Holland’s theory affords both considerable utility and explanatory power. One can readily see, for example, how this theory may be used to account for ‘events’ that take place at the point of interface between cultures that possess somewhat different sets of background conditions. In the case, for example, of the niqab, which was a matter of consider debate over the latter part of last year, one can readily see how Holland’s theory would account for the observable hostility that this garment engenders is some parts of ‘western culture’ - its wearing constitutes a perceived threat to a number of commonly held background conditions, from that of not covering the face unless out of necessity to conditions relating to perceptions of the nature of gender equality. One can also see that this would also account for why such reactions provoke both a hostile response in those whose background conditions have formed under the influence of Islamic culture and sense of confusion as to why such a reaction has arisen. For all these two cultures share many common background conditions, which enable understanding between them, in this particular case the respective background conditions in each culture are marked at odd.

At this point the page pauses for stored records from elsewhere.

/-! ### `takeSwitch` -/

@[simp] theorem State.takeSwitch_mux (s : State) : (s.takeSwitch).mux = s.mux :=
    by
  unfold State.takeSwitch; split <;> rfl
@[simp] theorem State.takeSwitch_scl (s : State) : (s.takeSwitch).scl = s.scl :=
    by
  unfold State.takeSwitch; split <;> rfl
@[simp] theorem State.takeSwitch_sda (s : State) : (s.takeSwitch).sda = s.sda :=
    by
  unfold State.takeSwitch; split <;> rfl
@[simp] theorem State.takeSwitch_res (s : State) : (s.takeSwitch).res = s.res :=
    by
  unfold State.takeSwitch; split <;> rfl
@[simp] theorem State.takeSwitch_timedOut (s : State) : (s.takeSwitch).timedOut = s.timedOut :=
    by
  unfold State.takeSwitch; split <;> rfl
@[simp] theorem State.takeSwitch_busy (s : State) : (s.takeSwitch).busy = s.busy :=
    by
  unfold State.takeSwitch; split <;> rfl
@[simp] theorem State.takeSwitch_fault (s : State) : (s.takeSwitch).fault = s.fault :=
    by
  unfold State.takeSwitch; split <;> rfl
@[simp] theorem State.takeSwitch_err (s : State) : (s.takeSwitch).err = s.err :=
    by
  unfold State.takeSwitch; split <;> rfl
@[simp] theorem State.takeSwitch_lastCmd (s : State) : (s.takeSwitch).lastCmd = s.lastCmd :=
    by
  unfold State.takeSwitch; split <;> rfl
@[simp] theorem State.takeSwitch_seq (s : State) : (s.takeSwitch).seq = s.seq :=
    by
  unfold State.takeSwitch; split <;> rfl
@[simp] theorem State.takeSwitch_t (s : State) : (s.takeSwitch).t = s.t := by
  unfold State.takeSwitch; split <;> rfl
@[simp] theorem State.takeSwitch_trace (s : State) : (s.takeSwitch).trace = s.trace :=
    by
  unfold State.takeSwitch; split <;> rfl
@[simp] theorem State.takeSwitch_params (s : State) : (s.takeSwitch).params = s.params :=
    by
  unfold State.takeSwitch; split <;> rfl
@[simp] theorem State.takeSwitch_host (s : State) : (s.takeSwitch).host = s.host :=
    by
  unfold State.takeSwitch; split <;> rfl
@[simp] theorem State.takeSwitch_readData (s : State) : (s.takeSwitch).readData = s.readData :=
    by
  unfold State.takeSwitch; split <;> rfl

/-! ### `takeSlack` -/

@[simp] theorem State.takeSlack_mux (s : State) : (s.takeSlack).mux = s.mux := rfl
@[simp] theorem State.takeSlack_scl (s : State) : (s.takeSlack).scl = s.scl := rfl
@[simp] theorem State.takeSlack_sda (s : State) : (s.takeSlack).sda = s.sda := rfl
@[simp] theorem State.takeSlack_res (s : State) : (s.takeSlack).res = s.res := rfl
@[simp] theorem State.takeSlack_timedOut (s : State) : (s.takeSlack).timedOut = s.timedOut := rfl
@[simp] theorem State.takeSlack_busy (s : State) : (s.takeSlack).busy = s.busy := rfl
@[simp] theorem State.takeSlack_fault (s : State) : (s.takeSlack).fault = s.fault := rfl
@[simp] theorem State.takeSlack_err (s : State) : (s.takeSlack).err = s.err := rfl
@[simp] theorem State.takeSlack_lastCmd (s : State) : (s.takeSlack).lastCmd = s.lastCmd := rfl
@[simp] theorem State.takeSlack_seq (s : State) : (s.takeSlack).seq = s.seq := rfl
@[simp] theorem State.takeSlack_t (s : State) : (s.takeSlack).t = s.t := rfl
@[simp] theorem State.takeSlack_trace (s : State) : (s.takeSlack).trace = s.trace := rfl
@[simp] theorem State.takeSlack_params (s : State) : (s.takeSlack).params = s.params := rfl
@[simp] theorem State.takeSlack_env (s : State) : (s.takeSlack).env = { s.env with slack := s.env.slack.tail, draws := s.env.draws + 1 } :=
    rfl
@[simp] theorem State.takeSlack_host (s : State) : (s.takeSlack).host = s.host := rfl
@[simp] theorem State.takeSlack_readData (s : State) : (s.takeSlack).readData = s.readData := rfl

/-! ### `takeValue` -/

@[simp] theorem State.takeValue_mux (s : State) : (s.takeValue).mux = s.mux := rfl
@[simp] theorem State.takeValue_scl (s : State) : (s.takeValue).scl = s.scl := rfl
@[simp] theorem State.takeValue_sda (s : State) : (s.takeValue).sda = s.sda := rfl
@[simp] theorem State.takeValue_res (s : State) : (s.takeValue).res = s.res := rfl
@[simp] theorem State.takeValue_timedOut (s : State) : (s.takeValue).timedOut = s.timedOut := rfl
@[simp] theorem State.takeValue_busy (s : State) : (s.takeValue).busy = s.busy := rfl
@[simp] theorem State.takeValue_fault (s : State) : (s.takeValue).fault = s.fault := rfl
@[simp] theorem State.takeValue_err (s : State) : (s.takeValue).err = s.err := rfl
@[simp] theorem State.takeValue_lastCmd (s : State) : (s.takeValue).lastCmd = s.lastCmd := rfl
@[simp] theorem State.takeValue_seq (s : State) : (s.takeValue).seq = s.seq := rfl
@[simp] theorem State.takeValue_t (s : State) : (s.takeValue).t = s.t := rfl
@[simp] theorem State.takeValue_trace (s : State) : (s.takeValue).trace = s.trace := rfl
@[simp] theorem State.takeValue_params (s : State) : (s.takeValue).params = s.params := rfl
@[simp] theorem State.takeValue_env (s : State) : (s.takeValue).env = { s.env with values := s.env.values.tail, draws := s.env.draws + 1 } :=
    rfl
@[simp] theorem State.takeValue_host (s : State) : (s.takeValue).host = s.host := rfl
@[simp] theorem State.takeValue_readData (s : State) : (s.takeValue).readData = s.readData := rfl

/-! ### `emit` -/

@[simp] theorem State.emit_mux (s : State) (e : Event) : (s.emit e).mux = s.mux := rfl
@[simp] theorem State.emit_scl (s : State) (e : Event) : (s.emit e).scl = s.scl := rfl
@[simp] theorem State.emit_sda (s : State) (e : Event) : (s.emit e).sda = s.sda := rfl
@[simp] theorem State.emit_res (s : State) (e : Event) : (s.emit e).res = s.res := rfl
@[simp] theorem State.emit_timedOut (s : State) (e : Event) : (s.emit e).timedOut = s.timedOut := rfl
@[simp] theorem State.emit_busy (s : State) (e : Event) : (s.emit e).busy = s.busy := rfl
@[simp] theorem State.emit_fault (s : State) (e : Event) : (s.emit e).fault = s.fault := rfl
@[simp] theorem State.emit_err (s : State) (e : Event) : (s.emit e).err = s.err := rfl
@[simp] theorem State.emit_lastCmd (s : State) (e : Event) : (s.emit e).lastCmd = s.lastCmd := rfl
@[simp] theorem State.emit_seq (s : State) (e : Event) : (s.emit e).seq = s.seq := rfl
@[simp] theorem State.emit_t (s : State) (e : Event) : (s.emit e).t = s.t + e.minTime + s.nextSlack := rfl
@[simp] theorem State.emit_trace (s : State) (e : Event) : (s.emit e).trace = s.trace ++ [(s.t, e)] := rfl
@[simp] theorem State.emit_params (s : State) (e : Event) : (s.emit e).params = s.params := rfl
@[simp] theorem State.emit_env (s : State) (e : Event) : (s.emit e).env = { s.env with slack := s.env.slack.tail, draws := s.env.draws + 1 } :=
    rfl
@[simp] theorem State.emit_host (s : State) (e : Event) : (s.emit e).host = s.host := rfl
@[simp] theorem State.emit_readData (s : State) (e : Event) : (s.emit e).readData = s.readData := rfl

/-! ### `lineWrite` -/

@[simp] theorem State.lineWrite_mux (s : State) (l : Line) (v : Bool) : (s.lineWrite l v).mux = s.mux :=
    by
  cases l <;> rfl
@[simp] theorem State.lineWrite_res (s : State) (l : Line) (v : Bool) : (s.lineWrite l v).res = s.res :=
    by
  cases l <;> rfl
@[simp] theorem State.lineWrite_timedOut (s : State) (l : Line) (v : Bool) : (s.lineWrite l v).timedOut = s.timedOut :=
    by
  cases l <;> rfl
@[simp] theorem State.lineWrite_busy (s : State) (l : Line) (v : Bool) : (s.lineWrite l v).busy = s.busy :=
    by
  cases l <;> rfl
@[simp] theorem State.lineWrite_fault (s : State) (l : Line) (v : Bool) : (s.lineWrite l v).fault = s.fault :=
    by
  cases l <;> rfl
@[simp] theorem State.lineWrite_err (s : State) (l : Line) (v : Bool) : (s.lineWrite l v).err = s.err :=
    by
  cases l <;> rfl
@[simp] theorem State.lineWrite_lastCmd (s : State) (l : Line) (v : Bool) : (s.lineWrite l v).lastCmd = s.lastCmd :=
    by
  cases l <;> rfl
@[simp] theorem State.lineWrite_seq (s : State) (l : Line) (v : Bool) : (s.lineWrite l v).seq = s.seq :=
    by
  cases l <;> rfl
@[simp] theorem State.lineWrite_t (s : State) (l : Line) (v : Bool) : (s.lineWrite l v).t = s.t + s.nextSlack :=
    by
  cases l <;> rfl
@[simp] theorem State.lineWrite_trace (s : State) (l : Line) (v : Bool) : (s.lineWrite l v).trace = s.trace ++ [(s.t, .write l v)] :=
    by
  cases l <;> rfl
@[simp] theorem State.lineWrite_params (s : State) (l : Line) (v : Bool) : (s.lineWrite l v).params = s.params :=
    by
  cases l <;> rfl
@[simp] theorem State.lineWrite_env (s : State) (l : Line) (v : Bool) : (s.lineWrite l v).env = { s.env with slack := s.env.slack.tail, draws := s.env.draws + 1 } :=
    by
  cases l <;> rfl
@[simp] theorem State.lineWrite_host (s : State) (l : Line) (v : Bool) : (s.lineWrite l v).host = s.host :=
    by
  cases l <;> rfl
@[simp] theorem State.lineWrite_readData (s : State) (l : Line) (v : Bool) : (s.lineWrite l v).readData = s.readData :=
    by
  cases l <;> rfl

Moreover, and this validates Holland’s efforts as a theoretician, the observable reaction on both sides of this debate could be readily predicted from the theory itself, provided that one can identify the relevant background conditions in each culture, even if the two cultures has not come into contact.

Whether any of this supports Holland’s contention that such reactions are rational is, however, rather more open to question, a question that is not answered either by his theories capacity to make sound predictions or that such predictions as can be derived from the theory can be shown to be well-supported by observational evidence.

Having necessarily digressed to provide a theoretical platform for the rest of this discussion, one must return to the subject of homosexuality and the question of whether one might be capable of forming a rational view of it as a ’social ill’.

Clearly, Holland’s theory provides a basis upon which one can explain, in rational terms, why homosexuality provokes fear and hostility in some people, not least as his theory does an excellent job in accounting for the existence of the yuck factor.

Homosexuality may, quite reasonably, be considered to ‘threaten’ a number of perceived cultural background conditions in some segments of even western society, for example, a condition that connects sex and procreation or a condition that connects sex with attraction to the opposite gender (and there no doubt other conditions on might reasonably bring into play) and knowing this to be the case one can also safely predict that, as a result, homosexuality will, in some, spawn a fearful and/or hostile reaction. And one can also safely state that, thus far, the argument that leads us to this conclusion is entirely a rational own.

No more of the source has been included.